A Beast Like You

Somewhere she’s studying for the MCAT and you, Jonty, are in basketball shorts googling traits of a sociopath. Your lives used to be similar, before the giant divorce, that late night, when you couldn’t deny your programming. You told her you were messed up. You gave her a line about your parents, you told her that your childhood made you take women for granted. She stops you. You have no one but yourself to blame.

So you give her some lines out of The Captain’s Verses, you even throw in a little Spanish, something she used to like to hear. You even quote Percy Shelley because you’re desperate. “Can spring be far behind?” You tell her it can still work out. But you know it won’t. You’ve kicked over the lantern, and you’re stealing someone else’s means of putting it out.

She calls you

— A liar

— A dick

— The devil

You remember the days when she’d roll over and tell you that she’d rather help humans than animals, that veterinary work felt beneath her. You remember when she called you beb, like some tiny act of intercourse between English and French, like you and the word were both hers. You remember the way she’d hold your neck while you drive, almost like a mother with a teenage driver, and the warmth it added to your car rides. You remember the way she spoke of the future, like it was all in front of you, like the world had spread itself open just for the two of you, and it was music to your ears, music that put mountains on your skin. But none of these things have hit you yet as she holds you in her arms and tells you to fall asleep. The nightmare will come in the morning. And for now, Jonty, you can sleep.

You remember these things now because they only reveal themselves in their own absence, like the silhouette of your soul. So you go out. You see that cowgirl that wears the tight jeans and tells you back rubs are the key to a man’s heart. Cowgirl’s from the deep south, rugged and vulnerable at the same time. She could break a horse, but she’s never met a beast like you. She grew up without a daddy and flinches when a man touches her back; mommy’s boyfriends were rough like that you find out. You tell her you find comfort with her, a connection that doesn’t come around often. But you don’t feel a thing. You’ve been practicing a “take-me-back” speech in the mirror for Her for months. You still have the promise ring in case the speech goes the right way, the one you bought when you were chest-deep in your covers til 1 p.m. every day. You don’t tell cowgirl how you spend your late nights, why she can’t read the growing stack of notebooks on your desk. She picks you up from classes and tries to introduce you to her friends. But you give them nothing, and leave before they ask too much. The next time her friends see you, they’ll be hissing your name along with some other words that would make your conventional mother grab the soap. Eventually she asks if she’s wasting her time with you, and you say yes (over a text). And she sings a familiar tune, one that slashes you every time you hear it, but somehow not enough to provoke any real change.

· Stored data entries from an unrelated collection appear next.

-- ==== Sys2Proof/Decode.lean ====
section
/-! DEFINITION. Decoding of the command word, total on the 256 words (spec/30_encoding.md R60 to R62), and the encoder from
the same table. -/

namespace Sys2Proof

/-- Why a word is malformed (spec/30_encoding.md R64). Both kinds have the same outcome, `InvalidInput`. -/
inductive Malformed where
  /-- `RSV` (bits 7:3) is not zero. -/
  | reservedBits
  /-- `RSV` is zero and `OP` is 0, 6 or 7. -/
  | reservedOp
deriving DecidableEq, Repr

/-- What decoding answers. -/
inductive Decoded where
  | command (i : Instr)
  | malformed (m : Malformed)
deriving DecidableEq, Repr

/-- Field `RSV`, bits 7:3 of the word (R60). -/
def fieldRSV (w : BitVec 8) : BitVec 5 := w.extractLsb' 3 5

/-- Field `OP`, bits 2:0 of the word (R60). -/
def fieldOP (w : BitVec 8) : BitVec 3 := w.extractLsb' 0 3

/-- The opcode map on `OP` (R62). -/
def decodeOP (op : BitVec 3) : Decoded :=
  match op.toNat with
  | 1 => .command .pad
  | 2 => .command .unpad
  | 3 => .command .xor
  | 4 => .command .cbcenc
  | 5 => .command .cbcdec
  | _ => .malformed .reservedOp

/-- Decoding depends on nothing but the word (R61): `RSV` must be zero, then `OP` selects (R62). -/
def decode (w : BitVec 8) : Decoded :=
  if fieldRSV w = 0#5 then decodeOP (fieldOP w) else .malformed .reservedBits

/-- `OP` of each command (R62). -/
def opOf : Instr → BitVec 3
  | .pad => 0b001#3
  | .unpad => 0b010#3
  | .xor => 0b011#3
  | .cbcenc => 0b100#3
  | .cbcdec => 0b101#3

/-- The word of a command: `0b00000` followed by `OP` (R62). -/
def encode (i : Instr) : BitVec 8 := 0b00000#5 ++ opOf i

/-- The instruction read from the table's `nbits` bits `w`: a command is one 8-bit word (R60), and no instruction has another
length. -/
def decodeTableWord (nbits w : Nat) : Option Instr :=
  if nbits = 8 ∧ w < 256 then
    match decode (BitVec.ofNat 8 w) with
    | .command i => some i
    | .malformed _ => none
  else none

end Sys2Proof
end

And so you move on quickly, trying to plug the ever-expanding hole. You start seeing the short girl from your gender classes, the one that smokes weed and has a topless profile picture with a sign in her hands that reads, “Why are you so obsessed with my uterus?” You tell her she’s the opposite of every girl you’ve ever known, and that fascinates you. She’s a hope to you because she’s so independent, maybe she won’t ask for much. Her hands are on your thigh when you tell her this. And then she wakes you up to tell you that she’s afraid to grow up, that she’s not ready for adulthood to force its way into the tight velvet of her life. And you realize you don’t feel anything towards her. You walk home because Lord knows she’s not driving you after what you just said. In the biting cold of that forty-minute walk home you realize she didn’t exhaust you, you’ve exhausted yourself. So you come home to your dirty apartment, with that promise ring lost in the months of hollow bullshit. It doesn’t matter though; the speech was long forgotten.

The price of gas goes up and you only notice because She used to work at the mini mart by your father’s shop. The one where She could steal condoms for your midnight trysts. The alcohol stops making you think of her, the kind of self-abuse your unpalatable mind used to enjoy. And so you fill more notebooks, and you stay up even later. You swear off women, and you buy a bike like you’ve always wanted to. Then you find you’re only twenty years early for a mid-life crisis.

But your eyes right now are fixed on WebMD, and those bullet points are setting off the fire alarm in your head like when you had a stomach bug and they told you it was ass cancer. And so you close the laptop, and you make room. Room for a few more notebooks, room for more Lorrie Moore and Wendell Berry. Room for the lightning rod that is Her name to retire into the alcoves of your memory.